**TASK PROMPT:** Scan the records and identify every line in which the string "concealFrame" occurs, then return those lines.

▼

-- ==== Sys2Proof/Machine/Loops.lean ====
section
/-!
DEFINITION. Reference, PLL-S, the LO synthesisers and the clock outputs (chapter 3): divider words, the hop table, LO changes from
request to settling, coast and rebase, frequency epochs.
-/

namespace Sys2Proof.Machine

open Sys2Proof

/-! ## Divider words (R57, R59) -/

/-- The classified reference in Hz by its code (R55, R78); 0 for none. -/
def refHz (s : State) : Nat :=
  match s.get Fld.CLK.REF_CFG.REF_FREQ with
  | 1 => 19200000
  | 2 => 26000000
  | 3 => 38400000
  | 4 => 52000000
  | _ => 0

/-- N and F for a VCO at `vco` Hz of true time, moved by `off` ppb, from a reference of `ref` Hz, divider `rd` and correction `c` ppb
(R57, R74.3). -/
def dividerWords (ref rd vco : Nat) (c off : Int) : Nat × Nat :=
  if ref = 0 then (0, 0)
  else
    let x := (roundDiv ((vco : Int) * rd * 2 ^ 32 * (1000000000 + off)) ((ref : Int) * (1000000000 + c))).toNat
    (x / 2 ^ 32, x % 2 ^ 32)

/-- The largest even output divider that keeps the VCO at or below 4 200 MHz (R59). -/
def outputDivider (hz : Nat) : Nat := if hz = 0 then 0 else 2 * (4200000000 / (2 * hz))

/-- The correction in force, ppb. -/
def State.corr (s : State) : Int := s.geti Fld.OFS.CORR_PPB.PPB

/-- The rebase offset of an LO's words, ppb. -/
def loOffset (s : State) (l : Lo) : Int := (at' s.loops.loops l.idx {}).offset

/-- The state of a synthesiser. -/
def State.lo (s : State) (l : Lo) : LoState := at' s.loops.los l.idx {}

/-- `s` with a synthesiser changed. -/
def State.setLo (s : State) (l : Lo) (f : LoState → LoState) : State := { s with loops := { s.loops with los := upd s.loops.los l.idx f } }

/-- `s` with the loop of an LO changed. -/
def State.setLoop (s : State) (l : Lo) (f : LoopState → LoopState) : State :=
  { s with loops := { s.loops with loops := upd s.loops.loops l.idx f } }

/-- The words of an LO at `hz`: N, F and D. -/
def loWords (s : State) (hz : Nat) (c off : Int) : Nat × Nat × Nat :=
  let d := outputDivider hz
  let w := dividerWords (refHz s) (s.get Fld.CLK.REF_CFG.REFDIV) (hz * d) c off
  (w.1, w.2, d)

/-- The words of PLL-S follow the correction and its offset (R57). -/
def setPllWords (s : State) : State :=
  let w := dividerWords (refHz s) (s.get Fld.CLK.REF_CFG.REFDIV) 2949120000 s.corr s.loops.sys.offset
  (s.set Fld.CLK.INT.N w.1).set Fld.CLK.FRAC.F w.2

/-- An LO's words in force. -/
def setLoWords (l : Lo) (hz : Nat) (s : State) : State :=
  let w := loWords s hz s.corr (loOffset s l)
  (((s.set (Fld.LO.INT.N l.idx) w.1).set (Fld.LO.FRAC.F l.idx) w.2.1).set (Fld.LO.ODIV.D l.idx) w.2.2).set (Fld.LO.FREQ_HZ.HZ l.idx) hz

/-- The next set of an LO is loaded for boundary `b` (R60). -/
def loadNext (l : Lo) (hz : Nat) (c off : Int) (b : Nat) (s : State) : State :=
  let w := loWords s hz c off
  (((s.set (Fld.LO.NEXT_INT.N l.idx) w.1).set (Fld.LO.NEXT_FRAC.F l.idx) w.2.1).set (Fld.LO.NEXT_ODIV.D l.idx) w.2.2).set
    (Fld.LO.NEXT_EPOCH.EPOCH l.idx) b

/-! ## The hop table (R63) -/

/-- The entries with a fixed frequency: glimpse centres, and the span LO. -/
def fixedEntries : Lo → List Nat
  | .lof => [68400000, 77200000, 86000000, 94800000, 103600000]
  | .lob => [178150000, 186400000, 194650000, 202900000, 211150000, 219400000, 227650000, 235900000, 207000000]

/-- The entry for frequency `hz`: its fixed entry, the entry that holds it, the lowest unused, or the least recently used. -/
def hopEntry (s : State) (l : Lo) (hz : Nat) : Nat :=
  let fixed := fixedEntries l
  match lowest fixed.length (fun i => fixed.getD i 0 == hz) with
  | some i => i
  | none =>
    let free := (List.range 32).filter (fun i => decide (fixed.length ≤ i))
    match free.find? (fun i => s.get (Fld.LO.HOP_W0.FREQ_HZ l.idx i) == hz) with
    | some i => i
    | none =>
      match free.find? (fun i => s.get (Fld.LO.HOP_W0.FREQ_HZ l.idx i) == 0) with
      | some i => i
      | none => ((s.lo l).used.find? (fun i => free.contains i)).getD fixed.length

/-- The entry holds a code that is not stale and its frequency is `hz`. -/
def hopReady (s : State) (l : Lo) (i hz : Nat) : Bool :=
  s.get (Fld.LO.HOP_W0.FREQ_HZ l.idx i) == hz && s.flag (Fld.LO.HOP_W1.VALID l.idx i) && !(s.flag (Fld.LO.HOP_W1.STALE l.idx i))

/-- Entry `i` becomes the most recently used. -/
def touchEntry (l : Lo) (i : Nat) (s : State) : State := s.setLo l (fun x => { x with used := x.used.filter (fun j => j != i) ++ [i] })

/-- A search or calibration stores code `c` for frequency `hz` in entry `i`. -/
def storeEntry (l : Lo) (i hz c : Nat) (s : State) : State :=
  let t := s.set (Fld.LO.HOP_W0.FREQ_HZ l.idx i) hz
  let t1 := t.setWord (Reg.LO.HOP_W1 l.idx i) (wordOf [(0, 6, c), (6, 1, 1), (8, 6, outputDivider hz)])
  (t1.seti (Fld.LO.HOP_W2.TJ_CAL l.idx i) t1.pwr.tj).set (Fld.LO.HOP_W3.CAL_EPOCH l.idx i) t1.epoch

▲
▼

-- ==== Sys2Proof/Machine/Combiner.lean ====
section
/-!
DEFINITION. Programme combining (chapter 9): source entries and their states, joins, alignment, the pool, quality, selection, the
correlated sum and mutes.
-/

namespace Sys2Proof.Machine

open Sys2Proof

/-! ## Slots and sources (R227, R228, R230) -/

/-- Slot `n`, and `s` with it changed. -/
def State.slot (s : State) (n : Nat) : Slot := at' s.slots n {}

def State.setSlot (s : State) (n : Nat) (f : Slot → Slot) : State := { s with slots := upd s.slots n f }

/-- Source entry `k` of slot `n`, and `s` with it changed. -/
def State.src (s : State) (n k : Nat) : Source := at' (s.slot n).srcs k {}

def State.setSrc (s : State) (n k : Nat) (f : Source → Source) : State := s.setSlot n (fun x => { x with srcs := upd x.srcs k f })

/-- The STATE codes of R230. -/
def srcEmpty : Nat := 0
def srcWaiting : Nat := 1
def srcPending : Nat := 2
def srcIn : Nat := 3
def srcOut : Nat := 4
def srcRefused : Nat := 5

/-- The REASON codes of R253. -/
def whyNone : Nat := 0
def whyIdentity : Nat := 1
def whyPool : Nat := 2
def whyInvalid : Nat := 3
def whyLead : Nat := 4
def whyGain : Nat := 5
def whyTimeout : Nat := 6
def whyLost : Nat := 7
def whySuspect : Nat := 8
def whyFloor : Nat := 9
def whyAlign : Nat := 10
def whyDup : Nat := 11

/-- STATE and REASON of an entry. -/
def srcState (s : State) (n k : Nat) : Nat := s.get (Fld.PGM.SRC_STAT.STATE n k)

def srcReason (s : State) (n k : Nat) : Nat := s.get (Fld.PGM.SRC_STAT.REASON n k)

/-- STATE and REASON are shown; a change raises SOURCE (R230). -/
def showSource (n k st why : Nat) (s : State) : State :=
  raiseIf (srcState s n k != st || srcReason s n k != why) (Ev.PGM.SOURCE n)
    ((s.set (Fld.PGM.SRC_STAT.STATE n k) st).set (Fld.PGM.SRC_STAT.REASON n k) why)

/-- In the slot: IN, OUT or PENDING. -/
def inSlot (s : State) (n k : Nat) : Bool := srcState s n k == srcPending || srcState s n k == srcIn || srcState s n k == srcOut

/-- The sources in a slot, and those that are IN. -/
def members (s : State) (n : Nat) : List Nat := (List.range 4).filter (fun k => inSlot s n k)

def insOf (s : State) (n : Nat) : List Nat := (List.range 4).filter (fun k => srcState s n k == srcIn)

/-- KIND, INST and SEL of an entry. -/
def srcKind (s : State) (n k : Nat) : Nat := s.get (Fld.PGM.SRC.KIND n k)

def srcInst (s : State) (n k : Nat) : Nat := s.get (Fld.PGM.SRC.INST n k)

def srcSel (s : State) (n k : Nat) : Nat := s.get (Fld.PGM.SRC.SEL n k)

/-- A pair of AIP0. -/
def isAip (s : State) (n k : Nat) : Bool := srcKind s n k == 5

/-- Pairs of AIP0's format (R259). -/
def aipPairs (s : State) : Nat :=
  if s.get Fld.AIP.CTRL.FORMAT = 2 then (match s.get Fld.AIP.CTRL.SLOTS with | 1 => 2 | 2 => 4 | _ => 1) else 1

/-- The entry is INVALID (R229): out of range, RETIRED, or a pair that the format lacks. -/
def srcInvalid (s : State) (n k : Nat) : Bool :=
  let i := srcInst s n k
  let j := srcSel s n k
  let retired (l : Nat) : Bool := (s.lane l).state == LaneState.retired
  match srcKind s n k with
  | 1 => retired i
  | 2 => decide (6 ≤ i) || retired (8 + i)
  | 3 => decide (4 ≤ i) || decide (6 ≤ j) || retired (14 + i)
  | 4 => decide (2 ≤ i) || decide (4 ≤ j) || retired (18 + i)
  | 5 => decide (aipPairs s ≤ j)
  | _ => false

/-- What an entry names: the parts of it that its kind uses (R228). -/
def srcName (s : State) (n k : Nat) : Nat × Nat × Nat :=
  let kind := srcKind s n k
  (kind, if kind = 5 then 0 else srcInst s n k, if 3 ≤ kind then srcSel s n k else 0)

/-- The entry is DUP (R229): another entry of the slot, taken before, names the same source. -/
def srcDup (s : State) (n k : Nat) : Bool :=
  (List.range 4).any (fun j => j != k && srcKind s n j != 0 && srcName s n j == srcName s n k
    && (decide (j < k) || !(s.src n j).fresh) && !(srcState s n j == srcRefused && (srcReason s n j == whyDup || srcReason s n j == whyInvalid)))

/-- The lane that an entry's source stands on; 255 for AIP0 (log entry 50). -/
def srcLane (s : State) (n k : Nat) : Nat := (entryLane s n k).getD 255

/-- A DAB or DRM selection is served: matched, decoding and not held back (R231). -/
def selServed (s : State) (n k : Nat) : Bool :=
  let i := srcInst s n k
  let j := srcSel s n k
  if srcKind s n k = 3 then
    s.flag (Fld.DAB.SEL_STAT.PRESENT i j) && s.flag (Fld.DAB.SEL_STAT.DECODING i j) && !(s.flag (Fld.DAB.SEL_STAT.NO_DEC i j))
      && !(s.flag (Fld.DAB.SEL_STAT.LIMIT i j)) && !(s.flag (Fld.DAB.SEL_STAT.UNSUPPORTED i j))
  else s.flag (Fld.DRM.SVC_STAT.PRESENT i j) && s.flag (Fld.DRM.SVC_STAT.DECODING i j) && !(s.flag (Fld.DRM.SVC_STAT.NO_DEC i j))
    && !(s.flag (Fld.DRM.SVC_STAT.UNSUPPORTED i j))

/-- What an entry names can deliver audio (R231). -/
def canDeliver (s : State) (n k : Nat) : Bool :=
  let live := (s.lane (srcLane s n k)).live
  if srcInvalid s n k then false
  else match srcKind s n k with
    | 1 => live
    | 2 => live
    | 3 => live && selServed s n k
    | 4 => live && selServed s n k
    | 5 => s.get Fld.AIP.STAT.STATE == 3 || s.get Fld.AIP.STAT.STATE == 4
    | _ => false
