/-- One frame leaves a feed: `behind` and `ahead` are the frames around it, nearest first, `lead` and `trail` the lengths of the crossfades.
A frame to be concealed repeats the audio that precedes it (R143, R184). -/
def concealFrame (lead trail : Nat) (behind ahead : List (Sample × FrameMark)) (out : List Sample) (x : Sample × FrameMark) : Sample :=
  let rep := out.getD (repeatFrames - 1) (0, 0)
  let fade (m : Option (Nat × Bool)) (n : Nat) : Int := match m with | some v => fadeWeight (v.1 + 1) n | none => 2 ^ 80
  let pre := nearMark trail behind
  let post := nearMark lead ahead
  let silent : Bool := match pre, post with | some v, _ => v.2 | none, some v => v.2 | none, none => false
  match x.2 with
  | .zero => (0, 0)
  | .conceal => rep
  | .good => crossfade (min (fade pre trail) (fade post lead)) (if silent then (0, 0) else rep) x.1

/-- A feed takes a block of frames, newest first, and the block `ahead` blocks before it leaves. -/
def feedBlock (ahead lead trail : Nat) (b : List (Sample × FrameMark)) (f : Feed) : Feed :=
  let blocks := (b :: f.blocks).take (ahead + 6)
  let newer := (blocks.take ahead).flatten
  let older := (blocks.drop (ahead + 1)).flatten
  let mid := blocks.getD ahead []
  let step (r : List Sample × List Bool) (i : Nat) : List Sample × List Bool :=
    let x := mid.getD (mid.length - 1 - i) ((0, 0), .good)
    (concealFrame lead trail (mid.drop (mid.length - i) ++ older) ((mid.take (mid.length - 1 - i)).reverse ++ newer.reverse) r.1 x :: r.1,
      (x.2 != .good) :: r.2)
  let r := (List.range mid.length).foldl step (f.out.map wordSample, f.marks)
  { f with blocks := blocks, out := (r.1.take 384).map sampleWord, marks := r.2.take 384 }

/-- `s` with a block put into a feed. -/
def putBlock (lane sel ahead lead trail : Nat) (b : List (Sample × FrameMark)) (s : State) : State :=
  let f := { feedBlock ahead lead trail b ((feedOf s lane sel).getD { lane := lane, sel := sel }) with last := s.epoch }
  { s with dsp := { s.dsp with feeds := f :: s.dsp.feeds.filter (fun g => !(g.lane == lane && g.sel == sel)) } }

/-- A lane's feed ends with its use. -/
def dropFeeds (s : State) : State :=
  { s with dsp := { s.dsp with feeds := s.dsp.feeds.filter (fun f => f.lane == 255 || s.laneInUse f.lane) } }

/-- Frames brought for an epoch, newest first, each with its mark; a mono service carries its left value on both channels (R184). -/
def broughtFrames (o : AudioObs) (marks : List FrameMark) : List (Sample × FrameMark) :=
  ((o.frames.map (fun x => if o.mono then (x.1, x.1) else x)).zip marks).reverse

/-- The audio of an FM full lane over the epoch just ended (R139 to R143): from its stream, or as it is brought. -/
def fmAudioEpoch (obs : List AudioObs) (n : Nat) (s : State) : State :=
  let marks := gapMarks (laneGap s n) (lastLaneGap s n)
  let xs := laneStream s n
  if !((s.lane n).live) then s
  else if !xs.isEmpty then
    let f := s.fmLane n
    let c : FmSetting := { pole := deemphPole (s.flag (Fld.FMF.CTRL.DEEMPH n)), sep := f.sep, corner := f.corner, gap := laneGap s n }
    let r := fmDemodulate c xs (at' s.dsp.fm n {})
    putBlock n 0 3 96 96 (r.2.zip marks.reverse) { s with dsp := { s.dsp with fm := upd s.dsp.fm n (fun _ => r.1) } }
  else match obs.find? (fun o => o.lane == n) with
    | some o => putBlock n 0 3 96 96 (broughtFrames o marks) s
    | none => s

▲
▼

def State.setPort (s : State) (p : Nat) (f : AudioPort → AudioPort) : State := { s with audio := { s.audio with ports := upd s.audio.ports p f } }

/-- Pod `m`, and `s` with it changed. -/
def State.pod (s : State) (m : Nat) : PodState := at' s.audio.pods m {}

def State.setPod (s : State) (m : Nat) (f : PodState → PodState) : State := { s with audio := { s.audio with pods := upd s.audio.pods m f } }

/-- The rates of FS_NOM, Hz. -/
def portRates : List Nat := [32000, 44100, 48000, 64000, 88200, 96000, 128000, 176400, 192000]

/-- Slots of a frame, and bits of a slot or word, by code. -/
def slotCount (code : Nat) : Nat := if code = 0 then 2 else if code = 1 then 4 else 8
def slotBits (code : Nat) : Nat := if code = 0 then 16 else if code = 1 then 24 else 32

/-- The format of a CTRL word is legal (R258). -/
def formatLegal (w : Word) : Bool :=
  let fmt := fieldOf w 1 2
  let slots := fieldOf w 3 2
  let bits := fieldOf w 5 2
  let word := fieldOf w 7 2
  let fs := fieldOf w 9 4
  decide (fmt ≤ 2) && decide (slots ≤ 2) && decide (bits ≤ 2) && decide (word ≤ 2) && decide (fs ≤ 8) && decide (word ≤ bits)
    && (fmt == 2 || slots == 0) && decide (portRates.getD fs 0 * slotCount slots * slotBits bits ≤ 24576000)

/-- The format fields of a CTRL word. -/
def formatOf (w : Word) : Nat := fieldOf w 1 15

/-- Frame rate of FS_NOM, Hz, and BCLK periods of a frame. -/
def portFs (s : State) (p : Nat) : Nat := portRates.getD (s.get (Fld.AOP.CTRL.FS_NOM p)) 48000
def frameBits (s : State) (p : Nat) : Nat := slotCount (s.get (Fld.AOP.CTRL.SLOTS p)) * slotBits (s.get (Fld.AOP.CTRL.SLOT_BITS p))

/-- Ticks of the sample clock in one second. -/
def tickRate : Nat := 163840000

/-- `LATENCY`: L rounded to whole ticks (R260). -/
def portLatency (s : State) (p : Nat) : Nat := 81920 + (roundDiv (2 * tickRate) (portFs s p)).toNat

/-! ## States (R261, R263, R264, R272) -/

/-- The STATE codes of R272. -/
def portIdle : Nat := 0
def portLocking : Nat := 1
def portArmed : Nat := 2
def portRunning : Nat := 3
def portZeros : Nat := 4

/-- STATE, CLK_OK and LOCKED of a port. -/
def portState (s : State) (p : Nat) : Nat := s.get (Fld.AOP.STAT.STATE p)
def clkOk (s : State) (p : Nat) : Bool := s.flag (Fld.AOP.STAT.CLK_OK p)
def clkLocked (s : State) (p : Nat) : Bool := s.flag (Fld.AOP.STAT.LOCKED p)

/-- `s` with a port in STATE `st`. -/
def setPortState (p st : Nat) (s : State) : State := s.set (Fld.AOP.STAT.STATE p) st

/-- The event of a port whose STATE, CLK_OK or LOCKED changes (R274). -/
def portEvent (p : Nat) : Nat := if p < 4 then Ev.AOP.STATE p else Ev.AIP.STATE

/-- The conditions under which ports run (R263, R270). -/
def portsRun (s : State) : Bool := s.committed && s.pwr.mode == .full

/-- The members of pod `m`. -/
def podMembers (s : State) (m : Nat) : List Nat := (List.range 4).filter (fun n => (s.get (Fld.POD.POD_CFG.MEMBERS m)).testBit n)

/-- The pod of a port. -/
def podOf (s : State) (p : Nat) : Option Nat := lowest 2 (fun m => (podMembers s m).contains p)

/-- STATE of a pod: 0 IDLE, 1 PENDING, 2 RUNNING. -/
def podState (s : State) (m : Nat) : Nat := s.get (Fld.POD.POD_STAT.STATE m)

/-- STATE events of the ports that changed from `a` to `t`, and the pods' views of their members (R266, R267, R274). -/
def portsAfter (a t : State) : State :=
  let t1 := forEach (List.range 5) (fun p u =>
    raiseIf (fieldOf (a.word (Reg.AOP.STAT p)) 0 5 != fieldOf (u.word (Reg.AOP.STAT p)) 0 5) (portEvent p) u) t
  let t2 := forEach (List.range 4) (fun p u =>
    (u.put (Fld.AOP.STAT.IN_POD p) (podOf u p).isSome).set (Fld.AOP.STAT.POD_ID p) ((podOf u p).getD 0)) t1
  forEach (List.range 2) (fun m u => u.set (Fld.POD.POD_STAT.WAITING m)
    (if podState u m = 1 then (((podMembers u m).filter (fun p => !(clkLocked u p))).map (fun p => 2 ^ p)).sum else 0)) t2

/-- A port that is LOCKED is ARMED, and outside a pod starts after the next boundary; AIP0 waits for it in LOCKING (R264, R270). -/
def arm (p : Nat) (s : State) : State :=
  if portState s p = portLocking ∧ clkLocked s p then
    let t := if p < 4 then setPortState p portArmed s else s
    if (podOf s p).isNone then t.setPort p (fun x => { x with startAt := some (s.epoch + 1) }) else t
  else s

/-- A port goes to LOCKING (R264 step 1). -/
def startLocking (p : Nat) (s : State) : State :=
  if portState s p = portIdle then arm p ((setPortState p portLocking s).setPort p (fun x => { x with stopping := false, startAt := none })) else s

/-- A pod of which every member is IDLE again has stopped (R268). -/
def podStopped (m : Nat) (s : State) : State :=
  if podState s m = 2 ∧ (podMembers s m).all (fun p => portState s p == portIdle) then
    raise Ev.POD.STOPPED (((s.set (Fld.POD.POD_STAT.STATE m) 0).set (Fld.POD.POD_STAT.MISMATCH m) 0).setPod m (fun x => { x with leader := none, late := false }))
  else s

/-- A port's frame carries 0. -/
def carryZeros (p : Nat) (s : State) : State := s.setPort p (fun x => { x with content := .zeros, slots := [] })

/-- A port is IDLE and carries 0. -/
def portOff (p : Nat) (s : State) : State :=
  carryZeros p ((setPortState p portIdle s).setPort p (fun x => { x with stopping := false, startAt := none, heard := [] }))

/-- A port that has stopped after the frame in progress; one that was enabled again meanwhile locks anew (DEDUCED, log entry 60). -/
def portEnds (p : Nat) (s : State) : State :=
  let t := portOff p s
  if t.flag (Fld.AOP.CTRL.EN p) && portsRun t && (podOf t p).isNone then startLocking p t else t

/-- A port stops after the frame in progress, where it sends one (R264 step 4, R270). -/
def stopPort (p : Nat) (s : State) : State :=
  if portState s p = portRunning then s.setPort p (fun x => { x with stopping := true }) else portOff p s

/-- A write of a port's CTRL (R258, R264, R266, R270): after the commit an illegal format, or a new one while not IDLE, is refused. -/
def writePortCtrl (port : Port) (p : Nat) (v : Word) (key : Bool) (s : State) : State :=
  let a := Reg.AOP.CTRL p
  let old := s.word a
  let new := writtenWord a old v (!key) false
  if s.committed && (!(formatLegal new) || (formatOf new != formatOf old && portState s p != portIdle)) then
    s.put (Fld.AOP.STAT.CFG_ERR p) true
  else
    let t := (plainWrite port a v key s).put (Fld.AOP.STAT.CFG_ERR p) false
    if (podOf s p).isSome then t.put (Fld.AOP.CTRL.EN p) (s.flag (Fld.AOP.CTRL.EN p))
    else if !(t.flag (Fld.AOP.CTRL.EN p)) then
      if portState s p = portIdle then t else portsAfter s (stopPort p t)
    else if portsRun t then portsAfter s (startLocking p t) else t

▲

**RESULT BELOW:**
def concealFrame (lead trail : Nat) (behind ahead : List (Sample × FrameMark)) (out : List Sample) (x : Sample × FrameMark) : Sample :=
    (concealFrame lead trail (mid.drop (mid.length - i) ++ older) ((mid.take (mid.length - 1 - i)).reverse ++ newer.reverse) r.1 x :: r.1,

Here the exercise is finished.